*WHAT IS REQUIRED*:
Find each line in the following listing that has the string "extentsOk", then state the count and nothing else.
== Segment start ==
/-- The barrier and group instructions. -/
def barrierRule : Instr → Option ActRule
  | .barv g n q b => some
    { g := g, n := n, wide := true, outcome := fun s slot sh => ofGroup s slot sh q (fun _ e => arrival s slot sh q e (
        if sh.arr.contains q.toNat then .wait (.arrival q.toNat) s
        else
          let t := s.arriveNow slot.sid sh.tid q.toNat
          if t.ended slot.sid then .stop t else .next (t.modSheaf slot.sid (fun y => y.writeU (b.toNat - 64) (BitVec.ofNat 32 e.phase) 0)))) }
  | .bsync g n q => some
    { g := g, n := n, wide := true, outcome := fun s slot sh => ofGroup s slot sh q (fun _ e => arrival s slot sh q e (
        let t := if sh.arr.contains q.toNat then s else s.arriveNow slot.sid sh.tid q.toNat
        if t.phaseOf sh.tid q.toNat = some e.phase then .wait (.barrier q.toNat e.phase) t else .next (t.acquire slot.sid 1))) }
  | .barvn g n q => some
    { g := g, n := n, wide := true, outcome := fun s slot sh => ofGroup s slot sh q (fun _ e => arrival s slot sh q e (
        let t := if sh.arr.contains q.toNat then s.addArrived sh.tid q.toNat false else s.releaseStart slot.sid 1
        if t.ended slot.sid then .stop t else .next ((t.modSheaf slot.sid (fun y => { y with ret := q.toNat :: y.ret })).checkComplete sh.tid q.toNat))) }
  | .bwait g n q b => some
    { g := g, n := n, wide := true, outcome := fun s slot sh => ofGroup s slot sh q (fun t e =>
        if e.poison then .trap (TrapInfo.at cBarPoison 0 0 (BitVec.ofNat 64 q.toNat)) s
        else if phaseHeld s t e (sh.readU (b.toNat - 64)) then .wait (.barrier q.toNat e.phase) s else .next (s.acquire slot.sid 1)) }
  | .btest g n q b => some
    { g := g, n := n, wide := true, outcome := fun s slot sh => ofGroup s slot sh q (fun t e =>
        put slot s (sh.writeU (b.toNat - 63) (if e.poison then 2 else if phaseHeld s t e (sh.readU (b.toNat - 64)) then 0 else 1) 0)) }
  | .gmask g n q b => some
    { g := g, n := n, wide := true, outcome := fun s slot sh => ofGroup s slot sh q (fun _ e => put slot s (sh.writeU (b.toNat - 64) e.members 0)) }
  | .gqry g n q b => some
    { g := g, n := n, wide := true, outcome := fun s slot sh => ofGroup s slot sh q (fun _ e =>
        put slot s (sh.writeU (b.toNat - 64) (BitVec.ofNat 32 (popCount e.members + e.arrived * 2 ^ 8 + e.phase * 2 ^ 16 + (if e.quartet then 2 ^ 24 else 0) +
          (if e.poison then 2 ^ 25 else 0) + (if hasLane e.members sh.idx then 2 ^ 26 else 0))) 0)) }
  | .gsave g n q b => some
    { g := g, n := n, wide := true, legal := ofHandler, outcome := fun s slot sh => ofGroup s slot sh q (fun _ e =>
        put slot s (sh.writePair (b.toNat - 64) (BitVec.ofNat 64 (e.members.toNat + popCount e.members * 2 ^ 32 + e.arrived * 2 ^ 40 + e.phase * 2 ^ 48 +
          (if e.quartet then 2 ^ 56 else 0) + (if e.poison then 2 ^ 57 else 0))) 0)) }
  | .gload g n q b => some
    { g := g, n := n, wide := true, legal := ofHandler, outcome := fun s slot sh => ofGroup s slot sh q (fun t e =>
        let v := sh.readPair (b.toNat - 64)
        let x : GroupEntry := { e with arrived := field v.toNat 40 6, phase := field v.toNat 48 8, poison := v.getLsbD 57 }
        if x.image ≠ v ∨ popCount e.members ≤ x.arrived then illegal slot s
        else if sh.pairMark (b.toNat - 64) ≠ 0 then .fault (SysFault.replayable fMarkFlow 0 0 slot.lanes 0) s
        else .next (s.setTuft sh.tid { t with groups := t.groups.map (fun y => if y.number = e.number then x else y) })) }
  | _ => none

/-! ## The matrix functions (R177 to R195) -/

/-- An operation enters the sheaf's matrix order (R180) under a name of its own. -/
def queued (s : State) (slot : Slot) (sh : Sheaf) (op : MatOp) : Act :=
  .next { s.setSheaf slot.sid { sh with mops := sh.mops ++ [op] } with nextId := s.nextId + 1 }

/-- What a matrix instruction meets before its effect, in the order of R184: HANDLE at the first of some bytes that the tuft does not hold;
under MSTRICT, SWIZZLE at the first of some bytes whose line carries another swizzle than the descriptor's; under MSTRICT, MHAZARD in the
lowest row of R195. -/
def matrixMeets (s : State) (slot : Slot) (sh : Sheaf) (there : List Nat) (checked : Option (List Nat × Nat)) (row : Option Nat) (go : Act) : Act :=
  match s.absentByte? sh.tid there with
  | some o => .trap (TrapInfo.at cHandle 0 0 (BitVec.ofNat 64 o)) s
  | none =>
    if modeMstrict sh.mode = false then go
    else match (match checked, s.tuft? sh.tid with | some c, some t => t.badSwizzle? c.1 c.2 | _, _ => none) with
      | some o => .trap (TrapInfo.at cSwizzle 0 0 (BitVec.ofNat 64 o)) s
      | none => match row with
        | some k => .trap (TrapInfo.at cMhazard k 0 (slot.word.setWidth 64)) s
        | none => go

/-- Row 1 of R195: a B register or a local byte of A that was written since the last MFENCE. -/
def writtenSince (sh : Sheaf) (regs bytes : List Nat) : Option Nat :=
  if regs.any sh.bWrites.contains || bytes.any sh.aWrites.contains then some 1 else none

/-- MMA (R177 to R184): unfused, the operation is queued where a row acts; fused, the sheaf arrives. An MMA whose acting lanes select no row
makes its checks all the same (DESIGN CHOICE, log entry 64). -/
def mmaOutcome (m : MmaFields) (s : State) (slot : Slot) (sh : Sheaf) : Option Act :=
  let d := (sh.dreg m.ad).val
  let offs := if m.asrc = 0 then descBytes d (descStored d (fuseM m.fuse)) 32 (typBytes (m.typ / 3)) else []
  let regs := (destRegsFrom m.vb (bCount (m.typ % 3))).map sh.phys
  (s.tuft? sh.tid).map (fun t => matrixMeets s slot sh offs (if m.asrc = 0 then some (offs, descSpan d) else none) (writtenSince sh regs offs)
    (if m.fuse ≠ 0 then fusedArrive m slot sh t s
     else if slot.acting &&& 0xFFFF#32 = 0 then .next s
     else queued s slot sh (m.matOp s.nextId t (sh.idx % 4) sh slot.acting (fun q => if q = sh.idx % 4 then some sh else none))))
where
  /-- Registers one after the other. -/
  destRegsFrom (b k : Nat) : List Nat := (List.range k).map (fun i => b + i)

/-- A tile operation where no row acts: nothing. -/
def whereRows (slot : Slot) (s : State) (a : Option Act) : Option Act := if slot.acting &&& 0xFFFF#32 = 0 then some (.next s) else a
== Segment end ==
== Segment start ==
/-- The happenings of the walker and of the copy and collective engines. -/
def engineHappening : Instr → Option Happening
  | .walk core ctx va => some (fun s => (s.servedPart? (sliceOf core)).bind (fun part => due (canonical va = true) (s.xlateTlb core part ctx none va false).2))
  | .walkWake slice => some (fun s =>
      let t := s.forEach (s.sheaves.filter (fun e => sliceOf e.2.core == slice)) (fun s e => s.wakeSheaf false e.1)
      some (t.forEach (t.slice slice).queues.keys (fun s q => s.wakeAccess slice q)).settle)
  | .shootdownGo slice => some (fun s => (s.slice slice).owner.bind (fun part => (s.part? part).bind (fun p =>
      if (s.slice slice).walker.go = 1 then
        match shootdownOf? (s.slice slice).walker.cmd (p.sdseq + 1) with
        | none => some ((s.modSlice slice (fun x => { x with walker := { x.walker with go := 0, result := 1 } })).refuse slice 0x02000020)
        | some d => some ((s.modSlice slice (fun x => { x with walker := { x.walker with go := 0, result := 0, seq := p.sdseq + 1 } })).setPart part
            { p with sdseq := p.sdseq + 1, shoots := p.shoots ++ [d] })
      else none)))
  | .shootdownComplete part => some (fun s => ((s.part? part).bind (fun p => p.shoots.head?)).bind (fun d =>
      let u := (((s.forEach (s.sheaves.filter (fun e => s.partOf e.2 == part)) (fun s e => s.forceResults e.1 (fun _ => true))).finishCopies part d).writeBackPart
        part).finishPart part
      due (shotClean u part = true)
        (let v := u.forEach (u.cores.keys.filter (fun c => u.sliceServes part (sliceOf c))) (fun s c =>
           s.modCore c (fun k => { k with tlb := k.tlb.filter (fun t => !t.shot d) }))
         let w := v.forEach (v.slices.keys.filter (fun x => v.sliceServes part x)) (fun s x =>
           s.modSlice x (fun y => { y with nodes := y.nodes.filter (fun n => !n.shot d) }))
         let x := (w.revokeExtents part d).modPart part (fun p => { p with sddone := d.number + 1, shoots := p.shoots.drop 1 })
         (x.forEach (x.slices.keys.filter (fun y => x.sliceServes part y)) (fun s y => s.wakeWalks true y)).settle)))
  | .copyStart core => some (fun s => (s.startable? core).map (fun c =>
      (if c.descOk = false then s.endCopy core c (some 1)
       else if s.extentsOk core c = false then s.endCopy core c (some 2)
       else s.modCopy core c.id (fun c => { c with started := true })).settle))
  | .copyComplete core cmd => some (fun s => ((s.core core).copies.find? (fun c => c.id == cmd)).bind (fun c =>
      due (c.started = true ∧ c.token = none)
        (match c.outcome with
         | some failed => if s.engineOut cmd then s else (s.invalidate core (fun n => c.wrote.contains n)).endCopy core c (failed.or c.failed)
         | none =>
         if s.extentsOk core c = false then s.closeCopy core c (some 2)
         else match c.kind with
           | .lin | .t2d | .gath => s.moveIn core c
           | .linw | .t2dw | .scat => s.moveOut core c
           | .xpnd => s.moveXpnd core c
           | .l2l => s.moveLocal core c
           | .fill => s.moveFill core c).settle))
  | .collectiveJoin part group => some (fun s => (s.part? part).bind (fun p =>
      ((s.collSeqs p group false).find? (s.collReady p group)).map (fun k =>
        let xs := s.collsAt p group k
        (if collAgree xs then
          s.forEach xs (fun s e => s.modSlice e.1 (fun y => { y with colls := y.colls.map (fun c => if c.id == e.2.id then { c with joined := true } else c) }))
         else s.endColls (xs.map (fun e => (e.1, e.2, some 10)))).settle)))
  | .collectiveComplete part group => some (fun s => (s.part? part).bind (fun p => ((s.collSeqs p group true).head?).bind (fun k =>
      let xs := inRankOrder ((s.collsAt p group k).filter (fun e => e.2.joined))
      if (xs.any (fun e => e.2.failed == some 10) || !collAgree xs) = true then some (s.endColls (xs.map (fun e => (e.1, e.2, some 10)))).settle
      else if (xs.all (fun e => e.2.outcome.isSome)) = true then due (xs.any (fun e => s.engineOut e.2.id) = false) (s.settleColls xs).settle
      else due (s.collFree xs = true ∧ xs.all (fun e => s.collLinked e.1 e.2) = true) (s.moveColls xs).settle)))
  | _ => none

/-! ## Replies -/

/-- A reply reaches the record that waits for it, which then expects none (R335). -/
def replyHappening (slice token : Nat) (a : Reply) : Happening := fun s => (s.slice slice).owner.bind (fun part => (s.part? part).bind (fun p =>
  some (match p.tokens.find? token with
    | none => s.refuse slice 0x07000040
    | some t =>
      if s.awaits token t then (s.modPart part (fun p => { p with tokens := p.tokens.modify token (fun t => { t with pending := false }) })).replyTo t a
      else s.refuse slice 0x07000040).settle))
== Segment end ==
*SOLUTION TO THE PROBLEM*:
2